Below is a short excerpt from Finding Sarah Finding Me from the evening after a long day of reunion with my birth-daughter Sarah, and after we have said goodbye.
EXCERPT
I am a bereaved mother.
I’ve come back full circle to the grief I thought I’d dealt
with twenty years before. Is the reunion doing something similar to Sarah’s
parents? Has my resurrection from the past reminded Hans and Anne that their
daughter is not of their flesh and blood? Has the reunion brought back the
ghost of their original infertility?
The phone rings. A moment later David tells me it’s Bob
calling. As I take the receiver, I stand dumb, listening. Somehow I manage to
coherently return his greeting. Lifeless as a mannequin, I listen as he
explains that my expectations are too high. I swallow through a raw throat. “So
Sarah’s parents are pretty upset?”
He pauses. “Yes. Anne cried with me over the phone today.
Reminded me of you
twenty years ago.”
I look up at my kitchen ceiling as twin hot rivers flow down
my cheeks, into my mouth, and I taste the salt. “Christine,” Bob softly says, “did you get the bouquets I left
for you and Sarah at the office today?”
“Yeah,” I answer slowly. My clouded gaze searches out the
various bouquets that David has put in water and left on the kitchen table.
While Sarah and Mark were here at the house I had no emotional reserves to fuss
over flowers and forgot them. The long-stemmed pink carnations from Sarah and
those from Bob’s bunch are arranged in a vase. Sarah must have her matching
bouquet in their car, with the single long-stemmed blooms I sent along for her
mom and future mother-in-law.
Bob’s voice pulls me back. “Did you see the single pink rose
in the middle of each bouquet?”
I walk over to the flowers to take a closer look, and my voice
comes out dull. “Yes…there it is.”
Bob’s silence on the other end of the phone somehow warms me.
“Don’t expect too much too soon,” he says. “Give it time. I gave you and Sarah
the rosebuds to symbolize a new beginning.”

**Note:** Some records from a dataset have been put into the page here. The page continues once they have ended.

-- ==== Sys2Proof/Machine/Flags.lean ====
section
/-! DEFINITION. The flag computations of the sequencer: the conditions of CMP (Table 5-11). Only CMP and the instructions that
name a destination flag change p0 to p7 (R174). -/
namespace Sys2Proof.Machine

/-- COND of CMP on two 64-bit values (Table 5-11); 6 and 7 are no conditions. -/
def cmpCond (cond : Nat) (a b : W64) : Option Bool :=
  match cond with
  | 0 => some (a == b)
  | 1 => some (a != b)
  | 2 => some (BitVec.ult a b)
  | 3 => some (!BitVec.ult a b)
  | 4 => some (BitVec.slt a b)
  | 5 => some (!BitVec.slt a b)
  | _ => none

/-- Flag n of p0 to p7. -/
def flagOf (p : BitVec 8) (n : Nat) : Bool := p.getLsbD n

/-- Flag n set to a value. -/
def setFlagOf (p : BitVec 8) (n : Nat) (v : Bool) : BitVec 8 := setFld p n n (b2n v)

end Sys2Proof.Machine
end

A new beginning. Not the end. Is it possible the Lord will
treat my words of despair as dust blown on the wind? The venom that had bubbled
up inside me now drains away. Sympathy for Anne and Hans washes in like a
gentle tide. So too does sympathy for Sarah for having to endure such a
tug-a-war of emotions in the midst of university studies and marriage
preparations. . . .
. . . But as the days and weeks pass, my journals fill with
bitterness. “My heart is torn,” I write. “I have the bond of maternal love
still within me, even though Sarah and I are strangers. How do I start a
relationship in which I’ve already invested twenty years of love and prayer? Am
I to grieve my loss again and again that I am not Sarah’s mom for the rest of
my life?”
I read over my journals from the Christmas before when the
Book of Ruth gave me such inspiration in my search for Sarah. But I’m not
satisfied like Ruth was at the end of her story. I feel more like Naomi when
she hollers out in the middle of their book, in that same gut-wrenching tone as
me, “Don’t call me Naomi…Call me Mara, because the Almighty has made my
life very bitter.”
I can just see Naomi, her losses too deep to articulate into
sensible speech, hurting, hurting, crashing to her knees in the dust, feeling
the thud echo through her body. Her other fist curls into a solid ball, and she
raises it to the air, shaking it under the very nose of God. “You did this! You
the Almighty have treated me cruelly.”
New beginning, Bob said. “Huh,” I scoff. All this time,
believing that God encouraged me to search for Sarah, I’ve been wrong. Those
pink flowers I believed were mysterious little miracles over the years, I read
that all wrong. I only saw what I wanted to see.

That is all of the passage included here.